Transcribe the stretch of entries below from the line with "8 4, patina" through the line with "overlays := ovs, active", exactly and with both ends included; leave out all other lines.

╭─ EXTRACTED MATERIAL

/- ---- boot (R467 to R472, R476, R480) ---- -/

/-- Steps 1 to 3: sample the straps and choose a slot (R468); none passes: RECOVERY (R469). -/
def State.chooseSlot (s : State) : State :=
  let b := s.board.getD { straps := 0, flash := [] }
  let s1 := { s with boot := { s.boot with straps := b.straps, slow := !b.flashFast, dbgFuse := s.boot.dbgFuse } }
  let a := s1.firstSlot
  let fail (r : Nat) (slot : Nat) (other : Bool) : State :=
    { s1 with boot := { s1.boot with st := .verify, reject := r, slot := slot, otherOk := other } }
  match s1.slotFail a with
  | none => fail 0 a ((s1.slotFail (1 - a)).isNone)
  | some r =>
    match s1.slotFail (1 - a) with
    | none => fail r (1 - a) false
    | some q => { s1 with boot := { s1.boot with st := .recovery, reject := q, wait := .none } }

/-- The tables of the base configuration (R473), with an event for every ignored group entry (R416). -/
def State.loadBase (s : State) (slot : Nat) : State :=
  match s.sectionAt slot 0x10 with
  | none => s
  | some x =>
    let b := s.flashRun (slotBase slot + x.off) 1024
    let s1 := { s with
      groupTab := tableOf 48 fun i => u64 b (8 * i)
      routeTab := tableOf 64 fun i => u32 b (0x180 + 4 * i)
      exportTab := tableOf 16 fun i => u64 b (0x280 + 8 * i) }
    (List.range 48).foldl (fun t g =>
      if bit (t.groupEntry g) 63 then
        let t1 := if 1 < (entryPorts (t.groupEntry g)).length && !oneLinkDie (entryPorts (t.groupEntry g)) then t.event hd0Die 0x0304 g 1 else t
        if t.groupShares g then t1.event hd0Die 0x0304 g 2 else t1
      else t) s1

/-- The persistent area (R38, R480, R502, R536). -/
def State.loadPersist (s : State) : State :=
  match s.copyUsed with
  | none =>
    (({ s with persistUse := 1, persistSeq := 0, boot := { s.boot with persistNew := true } }).event hd0Die 0x0307 0 0).startSave.endSave
  | some c =>
    if s.copyField c 16 16 = Config.deviceId.toNat then
      let s1 := { s with persistUse := c, persistSeq := s.copyField c 8 4, patina := s.patinaFrom c s.patina }
      (List.range 16).foldl (fun t k => t.modStack k fun x => { x with remaps := s1.remapsFrom c k }) s1
    else
      (({ s with
        persistUse := c, persistSeq := s.copyField c 8 4
        boot := { s.boot with persistNew := true, foreign := true } }).event hd0Die 0x0306 (s.copyField c 16 4) (s.copyField c 8 4)).startSave.endSave

/-- Step 4: firmware, base configuration, overlays and the persistent area. -/
def State.loadImage (s : State) : State :=
  let slot := s.boot.slot
  let f := s.slotField slot
  let ovs := s.readOverlays slot
  let named := bits s.boot.straps 10 8
  let active := if ovs.any (fun o => o.1 == named) then named else ((ovs.head?).map (·.1)).getD 0
  let s1 := { s with
    boot := { s.boot with
      st := .load, svn := f 12 2, floor := f 14 2, build := f 0x14 4, digest := s.flashRun (slotBase slot + 0x40) 64,
      generation := s.markerGen slot }
    overlays := ovs, active := active, fallback := active != named }
  let s2 := (s1.loadBase slot).loadPersist
  if active != named then s2.event hd0Die 0x0308 named active else s2

/-- The key slots that the running image revokes: those set in REVOKE below KEYSLOT (R472). -/
def State.revokes (s : State) : Nat := s.slotField s.boot.slot 6 2 % 2 ^ s.slotField s.boot.slot 0x18 1

/-- Step 7, after READY: one counter fuse at a time up to FLOOR, then the revocation fuses (R471, R472). A loss of power leaves what
is burned; the next boot goes on. -/
def State.burnStep (s : State) : State :=
  if !s.boot.burning then s
  else if s.boot.counter < s.boot.floor then { s with boot := { s.boot with counter := s.boot.counter + 1 } }
  else { s with boot := { s.boot with revoked := s.boot.revoked ||| s.revokes, burning := false } }

/-- Fuses are still to be burned for the running image. -/
def State.mustBurn (s : State) : Bool :=
  decide (s.boot.counter < s.boot.floor) || (s.boot.revoked ||| s.revokes) != s.boot.revoked

/-- The FIFO crossings of the module, by key (R66). -/
def fifoKeys : List Nat := (List.range 1024).filter fun k => fifoCrossing (k / 32) (k % 32)

/-- Every die leaves reset: each FIFO crossing resynchronises its pointers once (R61, R62), before any data moves. -/
def State.resyncAll (s : State) : State :=
  { s with cross := fifoKeys.foldl (fun l k => Assoc.set {} l k
      (Assoc.get {} l k : Cross).resynced) s.cross }

/-- Steps 5 to 7: the dies come up, the overlay and the plan take effect, the set point is requested (R48 does not say when the first
request after a boot is made: DESIGN CHOICE, log entry 81), READY. TIME_MS is a free value within the bound of R467 where that
bound holds. -/
def State.bringUp (s : State) : State :=
  let s1 := match s.overlay s.active with
    | some o => s.takeOverlay o
    | none => s
  let ms := Config.freeNat s1.fresh
  let bounded := !s1.boot.slow && s1.boot.wait == .none
  let s2 := { s1.bump with boot := { s1.boot with st := .ready, wait := .none, timeMs := if bounded then ms % 801 else min ms 65535 } }
  let s3 : State := { s2.requestVoltage.resyncAll with ports := (List.range 48).map fun p => (p, { s2.port p with st := .training }) }
  { s3 with boot := { s3.boot with burning := s3.mustBurn } }

/-- Every logic die is at -20 °C or above; every array die at 0 °C or above (R518). -/
def State.logicWarm (s : State) : Bool := s.therm.all fun x => decide (-160 ≤ x.2.temp)
def State.arraysWarm (s : State) : Bool := s.atherm.all fun x => decide (0 ≤ x.2.temp)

╰─

THE ANSWER
      let s1 := { s with persistUse := c, persistSeq := s.copyField c 8 4, patina := s.patinaFrom c s.patina }
      (List.range 16).foldl (fun t k => t.modStack k fun x => { x with remaps := s1.remapsFrom c k }) s1
    else
      (({ s with
        persistUse := c, persistSeq := s.copyField c 8 4
        boot := { s.boot with persistNew := true, foreign := true } }).event hd0Die 0x0306 (s.copyField c 16 4) (s.copyField c 8 4)).startSave.endSave

/-- Step 4: firmware, base configuration, overlays and the persistent area. -/
def State.loadImage (s : State) : State :=
  let slot := s.boot.slot
  let f := s.slotField slot
  let ovs := s.readOverlays slot
  let named := bits s.boot.straps 10 8
  let active := if ovs.any (fun o => o.1 == named) then named else ((ovs.head?).map (·.1)).getD 0
  let s1 := { s with
    boot := { s.boot with
      st := .load, svn := f 12 2, floor := f 14 2, build := f 0x14 4, digest := s.flashRun (slotBase slot + 0x40) 64,
      generation := s.markerGen slot }
    overlays := ovs, active := active, fallback := active != named }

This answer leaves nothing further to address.